What is already known about this topic? Tecovirimat (Tpoxx) was approved by the Food and Drug Administration for treatment of smallpox based on data obtained from animal models; there are no safety or efficacy data regarding its use in patients with Monkeypox virus infection.

What is added by this report? Among 549 patients with Monkeypox virus infection treated with tecovirimat under an Expanded Access Investigational New Drug protocol, 99.8% received it orally as an outpatient. Among 369 patients, few adverse events were reported.

What are the implications for public health practice? Tecovirimat is generally well tolerated, and these data support continued access to treatment with tecovirimat during the current monkeypox outbreak.

Currently, no Food and Drug Administration (FDA)–approved treatments for human monkeypox are available. Tecovirimat (Tpoxx), however, is an antiviral drug that has demonstrated efficacy in animal studies and is FDA-approved for treating smallpox. Use of tecovirimat for treatment of monkeypox in the United States is permitted only through an FDA-regulated Expanded Access Investigational New Drug (EA-IND) mechanism. CDC holds a nonresearch EA-IND protocol that facilitates access to and use of tecovirimat for treatment of monkeypox.§ The protocol includes patient treatment and adverse event reporting forms to monitor safety and ensure intended clinical use in accordance with FDA EA-IND requirements. The current multinational monkeypox outbreak, first detected in a country where Monkeypox virus infection is not endemic in May 2022, has predominantly affected gay, bisexual, and other men who have sex with men (MSM) (1,2). To describe characteristics of persons treated with tecovirimat for Monkeypox virus infection, demographic and clinical data abstracted from available tecovirimat EA-IND treatment forms were analyzed. As of August 20, 2022, intake and outcome forms were available for 549 and 369 patients, respectively; 97.7% of patients were men, with a median age of 36.5 years. Among patients with available data, 38.8% were reported to be non-Hispanic White (White) persons, 99.8% were prescribed oral tecovirimat, and 93.1% were not hospitalized. Approximately one half of patients with Monkeypox virus infection who received tecovirimat were living with HIV infection. The median interval from initiation of tecovirimat to subjective improvement was 3 days and did not differ by HIV infection status. Adverse events were reported in 3.5% of patients; all but one adverse event were nonserious. These data support the continued access to and treatment with tecovirimat for patients with or at risk for severe disease in the ongoing monkeypox outbreak.
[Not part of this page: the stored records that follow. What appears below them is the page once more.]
-- ==== Sys2Proof/Tests/Slice0.lean ====
section
/-! SUPPORT. Tests. Expected values come from spec/95_test_vectors.md (the ids I<n>, P<n>, T<n> and the parts it has)
or are worked out by hand from the encodings of spec/30_encoding.md R94; none is the model's own answer. -/

namespace Sys2Proof.Tests

open Sys2Proof Sys2Proof.Machine

/-! ### Helpers -/

/-- A running machine with a pc, some registers, some cells and the inputs to come; all else as at reset. -/
def machine (pc : Word) (regs : List (Reg × Word)) (cells : List (Nat × Word)) (inputs : List Int) : State :=
  let s := regs.foldl (fun s p => s.writeReg p.1 p.2) State.reset
  let s := cells.foldl (fun s p => s.setCell p.1 p.2) s
  { s with pc := pc, pending := inputs }

/-- The start state of a single-instruction vector: the word stands at 0x0020. -/
def single (w : Word) (regs : List (Reg × Word)) (cells : List (Nat × Word)) (inputs : List Int) : State :=
  machine 0x0020 regs ((0x20, w) :: cells) inputs

/-- The next state, where there is one. -/
def after (o : Host.Outcome State Fault Refusal) : State :=
  match o with
  | .next s => s
  | .fault _ => State.reset
  | .refused _ => State.reset

/-- The outcome is a next state of which `p` holds. -/
def goes (o : Host.Outcome State Fault Refusal) (p : State → Bool) : Bool :=
  match o with
  | .next s => p s
  | .fault _ => false
  | .refused _ => false

theorem step_answers (s : State) : step s = .next (after (step s)) := by
  obtain ⟨t, h, -⟩ := step_effect s
  rw [h]; rfl

/-! ### Well-formedness: each check refuses an ill-formed term -/

theorem test_regInRange_refuses_16 : regInRange 15 = true ∧ regInRange 16 = false := by decide
theorem test_addrInRange_refuses_256 : addrInRange 255 = true ∧ addrInRange 256 = false := by decide
theorem test_imageFits_refuses_240_words :
    imageFits (List.replicate 239 0) = true ∧ imageFits (List.replicate 240 0) = false := by
  simp only [imageFits, List.length_replicate]
  decide
theorem test_fileWhole_refuses_odd : fileWhole [0x71, 0xFF] = true ∧ fileWhole [0x71] = false := by decide
theorem test_wellFormed : Instr.wellFormed (.add 15 0 7) = true ∧ Instr.wellFormed (.jmpl 3 0xFF) = true := by decide

/-! ### Decoding: one word of every constructor, from spec/95_test_vectors.md parts 4 and 5 (D1) -/

theorem test_decode_halt : decode 0x0000#16 = .halt ∧ decode 0x0FFF#16 = .halt := by decide
theorem test_decode_add : decode 0x1312#16 = .add 3 1 2 := by decide
theorem test_decode_sub : decode 0x2ABC#16 = .sub 10 11 12 := by decide
theorem test_decode_and : decode 0x3524#16 = .and 5 2 4 := by decide
theorem test_decode_xor : decode 0x4312#16 = .xor 3 1 2 := by decide
theorem test_decode_shl : decode 0x5114#16 = .shl 1 1 4 := by decide
theorem test_decode_shr : decode 0x6224#16 = .shr 2 2 4 := by decide
theorem test_decode_loada : decode 0x7A55#16 = .loada 10 0x55 := by decide
theorem test_decode_load : decode 0x8340#16 = .load 3 0x40 := by decide
theorem test_decode_stor : decode 0x9320#16 = .stor 3 0x20 := by decide
theorem test_decode_loadi : decode 0xA3F1#16 = .loadi 3 1 := by decide
theorem test_decode_stori : decode 0xB2A1#16 = .stori 2 1 := by decide
theorem test_decode_bzero : decode 0xC117#16 = .bzero 1 0x17 := by decide
theorem test_decode_bposi : decode 0xD214#16 = .bposi 2 0x14 := by decide
theorem test_decode_jmpr : decode 0xEAB1#16 = .jmpr 1 := by decide
theorem test_decode_jmpl : decode 0xFFFF#16 = .jmpl 15 0xFF := by decide

/-- The canonical words of R94, bit by bit: opcode, d, s, t. -/
theorem test_encode :
    encode (.sub 10 11 12) = 0b0010101010111100#16 ∧ encode (.stori 2 1) = 0b1011001000000001#16 ∧
    encode (.jmpr 14) = 0b1110000000001110#16 ∧ encode (.bposi 2 0x14) = 0b1101001000010100#16 := by decide

/-- The opcode table's bits are those of the word; no row is longer than 16 bits (R90). -/
theorem test_decodeTableWord :
    decodeTableWord 16 0xF120 = some (.jmpl 1 0x20) ∧ decodeTableWord 32 0xF120 = none := by decide

/-- From reset the very next step runs the placed instruction: `JMPR x0` (word 0xE000) goes to 0. -/
theorem test_withFetchWord :
    goes (step (State.reset.withFetchWord 16 0xE000)) (fun t => t.pc == 0 && t.run == .running) = true := by decide

/-! ### The ALU (spec/95_test_vectors.md part 2) -/

theorem test_alu_add : aluAdd 0x00FF 0x00FF = 0x01FE ∧ aluAdd 0xFFFF 0x0001 = 0x0000 := by decide
theorem test_alu_sub : aluSub 0x1234 0x4321 = 0xCF13 ∧ aluSub 0x0000 0x8000 = 0x8000 := by decide
theorem test_alu_shifts : aluShiftl 0x1234 0x0011 = 0x2468 ∧ aluShiftr 0x8000 0x0001 = 0x4000 := by decide

/-! ### One step of each instruction (spec/95_test_vectors.md part 5) -/

/-- I2: the sum wraps; the destination is also a source. -/
theorem test_add_I2 : goes (step (single 0x1112 [(1, 0xFFFF), (2, 1)] [] []))
    (fun t => t.readReg 1 == 0 && t.readReg 2 == 1 && t.pc == 0x21) = true := by decide

/-- I3: register 0 ignores the write. -/
theorem test_add_I3 : goes (step (single 0x1012 [(1, 5), (2, 6)] [] []))
    (fun t => t.readReg 0 == 0 && t.readReg 1 == 5 && t.pc == 0x21) = true := by decide

/-- I9: the minuend is `x[s]`. -/
theorem test_sub_I9 : goes (step (single 0x2312 [(1, 0x1234), (2, 0x4321)] [] []))
    (fun t => t.readReg 3 == 0xCF13 && t.pc == 0x21) = true := by decide

/-- I11. -/
theorem test_and_I11 : goes (step (single 0x3312 [(1, 0xF0F0), (2, 0xFF00)] [] []))
    (fun t => t.readReg 3 == 0xF000 && t.pc == 0x21) = true := by decide
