-- ==== Sys2Proof/Syntax.lean ====
section
/-! DEFINITION. The instructions: one constructor per mnemonic of spec/opcode_table.json. An instruction is an event
kind (00_scope.md R8, R9) or a frame of the wire (30_encoding.md R52, R53). -/

namespace Sys2Proof

/-- Where encoded instructions stand. 30_encoding.md has two independent encodings, the events (R56) and the wire
frame (R50); a frame's direction says whether its kind byte is a command kind (R52) or a response kind (R53). -/
inductive Channel where
  /-- the byte string of mixed events (R56) -/
  | events
  /-- frames from the host to the device (R52) -/
  | wireOut
  /-- the bytes the device sends to the host (R53) -/
  | wireIn
deriving DecidableEq, Repr

/-- The instruction set. Operands as in 30_encoding.md R57; a list's count `n` is its length. -/
inductive Instr where
  /-- CRC_CLR (R83) -/
  | crcClr
  /-- CRC_UPD b (R82) -/
  | crcUpd (b : Byte)
  /-- CRC_RD (R84) -/
  | crcRd
  /-- ENC kind, [payload] (R90) -/
  | enc (kind : Byte) (payload : List Byte)
  /-- CHK [bytes] (R92) -/
  | chk (bytes : List Byte)
  /-- SEND [bytes] (R105) -/
  | send (bytes : List Byte)
  /-- START tag (R101) -/
  | start (tag : Byte)
  /-- STOP (R102) -/
  | stop
  /-- RECONF baud, dbits, sbits, par, flow (R103) -/
  | reconf (baud : Word) (dbits sbits par flow : Byte)
  /-- RX_BYTE b (R130) -/
  | rxByte (b : Byte)
  /-- TICK (R106) -/
  | tick
  /-- RD_MODE (R107) -/
  | rdMode
  /-- RD_FCNT (R108) -/
  | rdFcnt
  /-- RD_FREQ (R109) -/
  | rdFreq
  /-- RD_RXLEN (R110) -/
  | rdRxlen
  /-- RST (R170) -/
  | rst
  /-- RESERVED: an opcode byte no event has (R59) -/
  | reserved (op : Byte)
  /-- FRAME_GetData: `AA 01 00 DA` (R52) -/
  | frameGetData
  /-- FRAME_Stop: `AA 02 00 E5` (R52) -/
  | frameStop
  /-- FRAME_ReconfigureUart: `AA 03 05 c0 c1 c2 c3 c4 crc` (R52, R54) -/
  | frameReconfigureUart (c0 c1 c2 c3 c4 : Byte)
  /-- RESP_KIND_Accepted: `AA 01 L payload crc`, with the checksum byte received (R53) -/
  | respAccepted (payload : List Byte) (crc : Byte)
  /-- RESP_KIND_Rejected: `AA 02 L payload crc` (R53) -/
  | respRejected (payload : List Byte) (crc : Byte)
  /-- RESP_KIND_ChecksumFailed: `AA 03 L payload crc` (R53) -/
  | respChecksumFailed (payload : List Byte) (crc : Byte)
  /-- RESP_KIND_Malformed: `AA 04 L payload crc` (R53) -/
  | respMalformed (payload : List Byte) (crc : Byte)
deriving DecidableEq, Repr

/-- The channel an instruction's encoding belongs to. -/
def Instr.channel : Instr → Channel
  | .frameGetData | .frameStop | .frameReconfigureUart .. => .wireOut
  | .respAccepted .. | .respRejected .. | .respChecksumFailed .. | .respMalformed .. => .wireIn
  | .crcClr | .crcUpd _ | .crcRd | .enc .. | .chk _ | .send _ | .start _ | .stop | .reconf .. | .rxByte _ | .tick
  | .rdMode | .rdFcnt | .rdFreq | .rdRxlen | .rst | .reserved _ => .events

end Sys2Proof
end

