-- ==== Sys2Proof/Machine/Step.lean ====
section
/-! DEFINITION. One step of the machine: the next pending event runs (00_scope.md R8). The block stores no program (R9);
what is fetched is the environment's trace (30_encoding.md R56). -/

namespace Sys2Proof.Machine

/-- The next pending instruction runs and its bytes are taken off the trace. With nothing pending the block does no work
(60_exceptions.md R164; log entry 1). Bytes that are no instruction are refused by name. -/
def step (s : State) : Host.Outcome State Fault Refusal :=
  match decode s.channel s.trace with
  | .ok i rest => exec i { s with trace := rest }
  | .reject .noInput => .next s
  | .reject .traceTruncated => .refused .traceTruncated
  | .reject .notCommandFrame => .refused .notCommandFrame

/-- The state with the one instruction of an opcode-table word pending, and nothing after it. -/
def State.withFetchWord (s : State) (nbits w : Nat) : State :=
  { s with channel := tableChannel nbits, trace := tableBytes nbits w }

end Sys2Proof.Machine
end

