-- ==== Sys2Proof/Certificates/Slice0/Obligations.lean ====
section
/-! DEFINITION. The statements for the provers. Each docstring names the rule of spec/ it formalises. -/

namespace Sys2Proof.Machine

/-- The table T of 40_crc.md R85(b), as 95_test_vectors.md V12 prints it. -/
def printedCrcTable : List Byte :=
  [0x00, 0x07, 0x0E, 0x09, 0x1C, 0x1B, 0x12, 0x15, 0x38, 0x3F, 0x36, 0x31, 0x24, 0x23, 0x2A, 0x2D] ++
  [0x70, 0x77, 0x7E, 0x79, 0x6C, 0x6B, 0x62, 0x65, 0x48, 0x4F, 0x46, 0x41, 0x54, 0x53, 0x5A, 0x5D] ++
  [0xE0, 0xE7, 0xEE, 0xE9, 0xFC, 0xFB, 0xF2, 0xF5, 0xD8, 0xDF, 0xD6, 0xD1, 0xC4, 0xC3, 0xCA, 0xCD] ++
  [0x90, 0x97, 0x9E, 0x99, 0x8C, 0x8B, 0x82, 0x85, 0xA8, 0xAF, 0xA6, 0xA1, 0xB4, 0xB3, 0xBA, 0xBD] ++
  [0xC7, 0xC0, 0xC9, 0xCE, 0xDB, 0xDC, 0xD5, 0xD2, 0xFF, 0xF8, 0xF1, 0xF6, 0xE3, 0xE4, 0xED, 0xEA] ++
  [0xB7, 0xB0, 0xB9, 0xBE, 0xAB, 0xAC, 0xA5, 0xA2, 0x8F, 0x88, 0x81, 0x86, 0x93, 0x94, 0x9D, 0x9A] ++
  [0x27, 0x20, 0x29, 0x2E, 0x3B, 0x3C, 0x35, 0x32, 0x1F, 0x18, 0x11, 0x16, 0x03, 0x04, 0x0D, 0x0A] ++
  [0x57, 0x50, 0x59, 0x5E, 0x4B, 0x4C, 0x45, 0x42, 0x6F, 0x68, 0x61, 0x66, 0x73, 0x74, 0x7D, 0x7A] ++
  [0x89, 0x8E, 0x87, 0x80, 0x95, 0x92, 0x9B, 0x9C, 0xB1, 0xB6, 0xBF, 0xB8, 0xAD, 0xAA, 0xA3, 0xA4] ++
  [0xF9, 0xFE, 0xF7, 0xF0, 0xE5, 0xE2, 0xEB, 0xEC, 0xC1, 0xC6, 0xCF, 0xC8, 0xDD, 0xDA, 0xD3, 0xD4] ++
  [0x69, 0x6E, 0x67, 0x60, 0x75, 0x72, 0x7B, 0x7C, 0x51, 0x56, 0x5F, 0x58, 0x4D, 0x4A, 0x43, 0x44] ++
  [0x19, 0x1E, 0x17, 0x10, 0x05, 0x02, 0x0B, 0x0C, 0x21, 0x26, 0x2F, 0x28, 0x3D, 0x3A, 0x33, 0x34] ++
  [0x4E, 0x49, 0x40, 0x47, 0x52, 0x55, 0x5C, 0x5B, 0x76, 0x71, 0x78, 0x7F, 0x6A, 0x6D, 0x64, 0x63] ++
  [0x3E, 0x39, 0x30, 0x37, 0x22, 0x25, 0x2C, 0x2B, 0x06, 0x01, 0x08, 0x0F, 0x1A, 0x1D, 0x14, 0x13] ++
  [0xAE, 0xA9, 0xA0, 0xA7, 0xB2, 0xB5, 0xBC, 0xBB, 0x96, 0x91, 0x98, 0x9F, 0x8A, 0x8D, 0x84, 0x83] ++
  [0xDE, 0xD9, 0xD0, 0xD7, 0xC2, 0xC5, 0xCC, 0xCB, 0xE6, 0xE1, 0xE8, 0xEF, 0xFA, 0xFD, 0xF4, 0xF3]

end Sys2Proof.Machine

open Sys2Proof Sys2Proof.Machine

/-! ### Reset, the gate, faults -/

/-- R170: RST writes R26's register values and nothing else; with a fault recorded it does nothing. -/
def Obligations.ResetEventWritesTheRuleValues : Prop :=
  encode .rst = [0xFF#8] ∧
  (∀ s : State, s.fault = none →
    exec .rst s = .next { s with
      crc := 0x00#8, mode := .idle, tag := 0x00#8, fcnt := 0#32, freq := 0#32, rxbuf := [], resetSeen := true }) ∧
  (∀ s : State, s.fault ≠ none → exec .rst s = .next s)

/-- R26: the values after RST, in `State.reset` and after a first RST from any power-up state. -/
def Obligations.ResetStateHoldsTheRuleValues : Prop :=
  (State.reset.crc = 0x00#8 ∧ State.reset.mode.code = 0#2 ∧ State.reset.tag = 0x00#8 ∧ State.reset.fcnt = 0#32 ∧
    State.reset.freq = 0#32 ∧ State.reset.rxbuf = [] ∧ State.reset.rxlen = 0 ∧ State.reset.resetSeen = true ∧
    State.reset.fault = none ∧ State.reset.history = []) ∧
  (∀ s : State, s.PowerUp → ∃ t, exec .rst s = .next t ∧
    t.crc = State.reset.crc ∧ t.mode = State.reset.mode ∧ t.tag = State.reset.tag ∧ t.fcnt = State.reset.fcnt ∧
    t.freq = State.reset.freq ∧ t.rxbuf = State.reset.rxbuf ∧ t.resetSeen = State.reset.resetSeen ∧
    t.fault = State.reset.fault ∧ t.history = State.reset.history) ∧
  (∀ s t : State, exec .rst s = .next t → t.fault = s.fault ∧ t.history = s.history)

/-- R25: before the first RST, every other instruction records the fault NotReset and does nothing else. That the wire frames
fault as the events do is the model's choice (log entries 4, 5). -/
def Obligations.EventBeforeResetFaults : Prop :=
  ∀ (i : Instr) (s : State), i ≠ .rst → s.fault = none → s.resetSeen = false →
    exec i s = .next { s with fault := some .notReset }

/-- R152: while a fault is recorded no instruction, RST included, has any effect. -/
def Obligations.RecordedFaultIsSticky : Prop :=
  ∀ (i : Instr) (s : State), s.fault ≠ none → exec i s = .next s

/-- R34, R179: where the invariants of R24 hold, every instruction completes and no fault is recorded. -/
def Obligations.LiveMachineNeverFaults : Prop :=
  ∀ (i : Instr) (s : State), s.Live → s.Inv → ∃ t, exec i s = .next t ∧ t.Live

/-! ### CRCU -/

/-- R80: eight iterations of shift, conditional XOR with POLY, from `c ^ b`. -/
def Obligations.CrcStepFollowsTheBitLoop : Prop :=
  (∀ c b : Byte, crc8Step c b =
    (List.range 8).foldl (fun x _ => if x.msb then (x <<< 1) ^^^ 0x07#8 else x <<< 1) (c ^^^ b)) ∧
  crc8Step 0x00#8 0x00#8 = 0x00#8 ∧ crc8Step 0x00#8 0x01#8 = 0x07#8 ∧ crc8Step 0x00#8 0x80#8 = 0x89#8 ∧
  crc8Step 0xFF#8 0x00#8 = 0xF3#8

/-- R81: the CRC of a byte list, from 0x00 with no final XOR. -/
def Obligations.CrcOfBytesFoldsTheStep : Prop :=
  (∀ bs : List Byte, crc8 bs = bs.foldl crc8Step 0x00#8) ∧
  crc8 [] = 0x00#8 ∧ crc8 [0xAA#8] = 0x5F#8 ∧ crc8 [0xAA#8, 0x02#8, 0x00#8] = 0xE5#8

/-- R85(b): the step is the printed table at `c ^ b`. -/
def Obligations.CrcStepIsThePrintedTable : Prop :=
  ∀ c b : Byte, crc8Step c b = printedCrcTable.getD (c ^^^ b).toNat 0x00#8

/-- R82 CRC_UPD. -/
def Obligations.CrcUpdFeedsOneByte : Prop :=
  (∀ b : Byte, encode (.crcUpd b) = [0x02#8, b]) ∧
  (∀ (b : Byte) (s : State), s.Live →
    exec (.crcUpd b) s = .next { s with
      crc := crc8Step s.crc b, history := s.history ++ [.resp 0x02#8 .ok []] }) ∧
  (∀ s : State, s.Live → s.crc = 0x00#8 →
    ∃ t, runAll [.crcUpd 0xAA#8, .crcUpd 0x02#8, .crcUpd 0x00#8] s = .next t ∧ t.crc = 0xE5#8)

/-- R83 CRC_CLR. -/
def Obligations.CrcClrRestartsTheGenerator : Prop :=
  encode .crcClr = [0x01#8] ∧
  (∀ s : State, s.Live →
    exec .crcClr s = .next { s with crc := 0x00#8, history := s.history ++ [.resp 0x01#8 .ok []] }) ∧
  (∀ s t u : State, exec .crcClr s = .next t → exec .crcClr t = .next u → u.crc = t.crc)

/-- R84 CRC_RD. -/
def Obligations.CrcRdReadsTheGenerator : Prop :=
  encode .crcRd = [0x03#8] ∧
  (∀ s : State, s.Live → exec .crcRd s = .next { s with history := s.history ++ [.resp 0x03#8 .ok [s.crc]] }) ∧
  (∀ s : State, s.fault = none → ∃ t, runAll [.rst, .crcRd] s = .next t ∧
    t.history = s.history ++ [.resp 0x03#8 .ok [0x00#8]]) ∧
  (∀ s : State, s.Live → ∃ t, runAll (crcBlock [0xAA#8, 0x01#8, 0x00#8]) s = .next t ∧
    t.history.getLast? = some (.resp 0x03#8 .ok [0xDA#8]))

/-- R64, R85(a): CRC_BLOCK responds with the CRC of its bytes, and leaves it in CRC. -/
def Obligations.CrcBlockComputesTheCrc : Prop :=
  ∀ (bs : List Byte) (s : State), s.Live →
    runAll (crcBlock bs) s = .next { s with
      crc := crc8 bs
      history := s.history ++ [.resp 0x01#8 .ok []] ++ List.replicate bs.length (.resp 0x02#8 .ok []) ++
        [.resp 0x03#8 .ok [crc8 bs]] }

/-- R85(c): the CRC is linear over lists of equal length. -/
def Obligations.CrcIsLinear : Prop :=
  ∀ xs ys : List Byte, xs.length = ys.length →
    crc8 (List.zipWith (fun x y => x ^^^ y) xs ys) = crc8 xs ^^^ crc8 ys

/-- R85(d): a list followed by its own CRC has CRC 0, and so has every frame the encoder builds. -/
def Obligations.CrcOfAFrameIsZero : Prop :=
  (∀ bs : List Byte, crc8 (bs ++ [crc8 bs]) = 0x00#8) ∧
  (∀ (kind : Byte) (p : List Byte), crc8 (frameOf kind p) = 0x00#8)

/-- R85(e): every nonzero error within one byte, and every burst of at most 8 bits across two neighbouring bytes (most
significant bit first), changes the CRC. -/
def Obligations.CrcDetectsShortBursts : Prop :=
  (∀ (xs ys : List Byte) (a e : Byte), e ≠ 0x00#8 → crc8 (xs ++ [a ^^^ e] ++ ys) ≠ crc8 (xs ++ [a] ++ ys)) ∧
  (∀ (xs ys : List Byte) (a b e : Byte) (sh : Nat), e ≠ 0x00#8 → sh ≤ 8 →
    crc8 (xs ++ [a ^^^ (e.setWidth 16 <<< sh).extractLsb' 8 8, b ^^^ (e.setWidth 16 <<< sh).extractLsb' 0 8] ++ ys) ≠
      crc8 (xs ++ [a, b] ++ ys))

/-! ### CODEC -/

/-- R90 ENC: the frame for a payload of at most 255 bytes, PAYLOAD_TOO_LARGE and no data for a longer one. -/
def Obligations.EncBuildsTheFrame : Prop :=
  (∀ (kind : Byte) (p : List Byte), encode (.enc kind p) =
    [0x10#8, kind, BitVec.ofNat 8 p.length, BitVec.ofNat 8 (p.length / 256)] ++ p) ∧
  (∀ (kind : Byte) (p : List Byte) (s : State), s.Live → p.length ≤ 255 →
    exec (.enc kind p) s = .next { s with
      history := s.history ++ [.resp 0x10#8 .ok
        ([0xAA#8, kind, BitVec.ofNat 8 p.length] ++ p ++ [crc8 ([0xAA#8, kind, BitVec.ofNat 8 p.length] ++ p)])] }) ∧
  (∀ (kind : Byte) (p : List Byte) (s : State), s.Live → 255 < p.length →
    exec (.enc kind p) s = .next { s with history := s.history ++ [.resp 0x10#8 .payloadTooLarge []] }) ∧
  (∀ s : State, s.Live → exec (.enc 0x02#8 []) s = .next { s with
    history := s.history ++ [.resp 0x10#8 .ok [0xAA#8, 0x02#8, 0x00#8, 0xE5#8]] })

/-- R92 CHK: the four tests in the rule's order, on every byte list. -/
def Obligations.ChkClassifiesEveryInput : Prop :=
  (∀ bs : List Byte, encode (.chk bs) =
    [0x11#8, BitVec.ofNat 8 bs.length, BitVec.ofNat 8 (bs.length / 256)] ++ bs) ∧
  (∀ (bs : List Byte) (s : State), s.Live → bs.length < 4 →
    exec (.chk bs) s = .next { s with history := s.history ++ [.resp 0x11#8 .truncated []] }) ∧
  (∀ (m k l : Byte) (rest : List Byte) (s : State), s.Live → 0 < rest.length → m ≠ 0xAA#8 →
    exec (.chk (m :: k :: l :: rest)) s = .next { s with history := s.history ++ [.resp 0x11#8 .badMarker []] }) ∧
  (∀ (k l : Byte) (rest : List Byte) (s : State), s.Live → 0 < rest.length → rest.length < l.toNat + 1 →
    exec (.chk (0xAA#8 :: k :: l :: rest)) s = .next { s with history := s.history ++ [.resp 0x11#8 .truncated []] }) ∧
  (∀ (k l c : Byte) (p more : List Byte) (s : State), s.Live → p.length = l.toNat →
    c ≠ crc8 (0xAA#8 :: k :: l :: p) →
    exec (.chk (0xAA#8 :: k :: l :: p ++ c :: more)) s = .next { s with
      history := s.history ++ [.resp 0x11#8 .checksumFailed ([0x03#8, 0x01#8, l] ++ p)] }) ∧
  (∀ (k l c : Byte) (p more : List Byte) (s : State), s.Live → p.length = l.toNat →
    c = crc8 (0xAA#8 :: k :: l :: p) →
    exec (.chk (0xAA#8 :: k :: l :: p ++ c :: more)) s = .next { s with
      history := s.history ++ [.resp 0x11#8 .ok ([k, 0x00#8, l] ++ p)] })

/-- R91: CHK of an encoded frame succeeds and returns its kind and payload, whatever bytes follow (R93). -/
def Obligations.CheckOfEncodedFrameSucceeds : Prop :=
  ∀ (kind : Byte) (p more : List Byte) (s : State), s.Live → p.length ≤ 255 →
    ∃ f, encodeFrame kind p = .ok f ∧
      exec (.chk (f ++ more)) s = .next { s with
        history := s.history ++ [.resp 0x11#8 .ok ([kind, 0x00#8, BitVec.ofNat 8 p.length] ++ p)] }

/-- R95: the advisory bit, the zero CRC and CHK's OK agree on every frame whose declared length fits exactly. -/
def Obligations.AdvisoryBitAgreesWithCheck : Prop :=
  ∀ (kind c : Byte) (p : List Byte), p.length ≤ 255 →
    (crcOk (frameWith kind p c) = true ↔ c = crc8 (frameBody kind p)) ∧
    (crcOk (frameWith kind p c) = true ↔ crc8 (frameWith kind p c) = 0x00#8) ∧
    (crcOk (frameWith kind p c) = true ↔ (checkFrame (frameWith kind p c)).1 = .ok)

/-- R93: what CHK reports for an encoded frame with the single bit `i` of byte `j` flipped. -/
def Obligations.SingleBitErrorOutcomes : Prop :=
  ∀ (kind : Byte) (p g : List Byte) (i j : Nat) (s : State), s.Live → p.length ≤ 255 → i < 8 → j < p.length + 4 →
    g = (frameOf kind p).set j ((frameOf kind p).getD j 0x00#8 ^^^ (1#8 <<< i)) →
    (j = 0 → exec (.chk g) s = .next { s with history := s.history ++ [.resp 0x11#8 .badMarker []] }) ∧
    (j = 1 ∨ 3 ≤ j → exec (.chk g) s = .next { s with
      history := s.history ++ [.resp 0x11#8 .checksumFailed
        ([0x03#8, 0x01#8, BitVec.ofNat 8 p.length] ++ slice 3 (3 + p.length) g)] }) ∧
    (j = 2 → p.length < (g.getD 2 0x00#8).toNat →
      exec (.chk g) s = .next { s with history := s.history ++ [.resp 0x11#8 .truncated []] }) ∧
    (j = 2 → (g.getD 2 0x00#8).toNat < p.length →
      (checkFrame g).1 =
        if crc8 (g.take (3 + (g.getD 2 0x00#8).toNat)) = g.getD (3 + (g.getD 2 0x00#8).toNat) 0x00#8 then .ok
        else .checksumFailed)

/-! ### CTL -/

/-- R100: one record with a count of at most the length offered, SHORT_WRITE exactly when the count is less; a frame is
sent as the bytes the encoder gives. -/
def Obligations.TransmitOffersOnceAndReportsShortWrites : Prop :=
  (∀ (s : State) (bs : List Byte), ∃ k, k ≤ bs.length ∧ (s.txWrite bs).2 = s.afterAccept.emit (.txWrite bs k) ∧
    (s.txWrite bs).1 = if k < bs.length then .shortWrite else .ok) ∧
  (∀ s : State, (s.txWrite []).1 = .ok ∧ (s.txWrite []).2 = s.afterAccept.emit (.txWrite [] 0)) ∧
  (∀ (s : State) (kind : Byte) (p f : List Byte), encodeFrame kind p = .ok f → s.sendFrame kind p = s.txWrite f) ∧
  (∀ (s : State) (kind : Byte) (p : List Byte), p.length ≤ 5 → s.sendFrame kind p = s.txWrite (frameOf kind p))

/-- R100, R22: the environment's draws admit every count and every sample, and change no register (log entry 2). -/
def Obligations.DrawsAdmitEveryChoice : Prop :=
  (∀ (s : State) (n : Nat), s.drawAccept n ≤ n) ∧
  (∀ (s : State) (n k : Nat) (ks : List Nat), k ≤ n → { s with acceptIn := k :: ks }.drawAccept n = k) ∧
  (∀ (s : State) (b : Bool) (bs : List Bool), { s with openIn := b :: bs }.sampleOpen = b) ∧
  (∀ (s : State), s.afterAccept = { s with acceptIn := s.acceptIn.tail, drawn := s.afterAccept.drawn }) ∧
  (∀ (s : State), s.afterOpen = { s with openIn := s.openIn.tail, drawn := s.afterOpen.drawn })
Tecovirimat is an antiviral drug developed as a medical countermeasure to treat smallpox, a serious and life-threatening infection caused by Variola virus, of genus Orthopoxvirus; Monkeypox virus belongs to the same genus but typically causes less severe disease. Global eradication of smallpox was declared by the World Health Assembly in 1980. Because opportunities to develop clinical trials in countries where Monkeypox virus infection is considered endemic have been limited, the efficacy of tecovirimat to treat monkeypox has not been fully evaluated in humans. Instead, efficacy data that supported FDA approval of tecovirimat for smallpox were based on nonhuman primate and rabbit studies; efficacy studies were also conducted in macaque monkeys and prairie dogs

Suggested citation for this article: O’Laughlin K, Tobolowsky FA, Elmor R, et al. Clinical Use of Tecovirimat (Tpoxx) for Treatment of Monkeypox Under an Investigational New Drug Protocol — United States, May–August 2022. MMWR Morb Mortal Wkly Rep. ePub: 9 September 2022.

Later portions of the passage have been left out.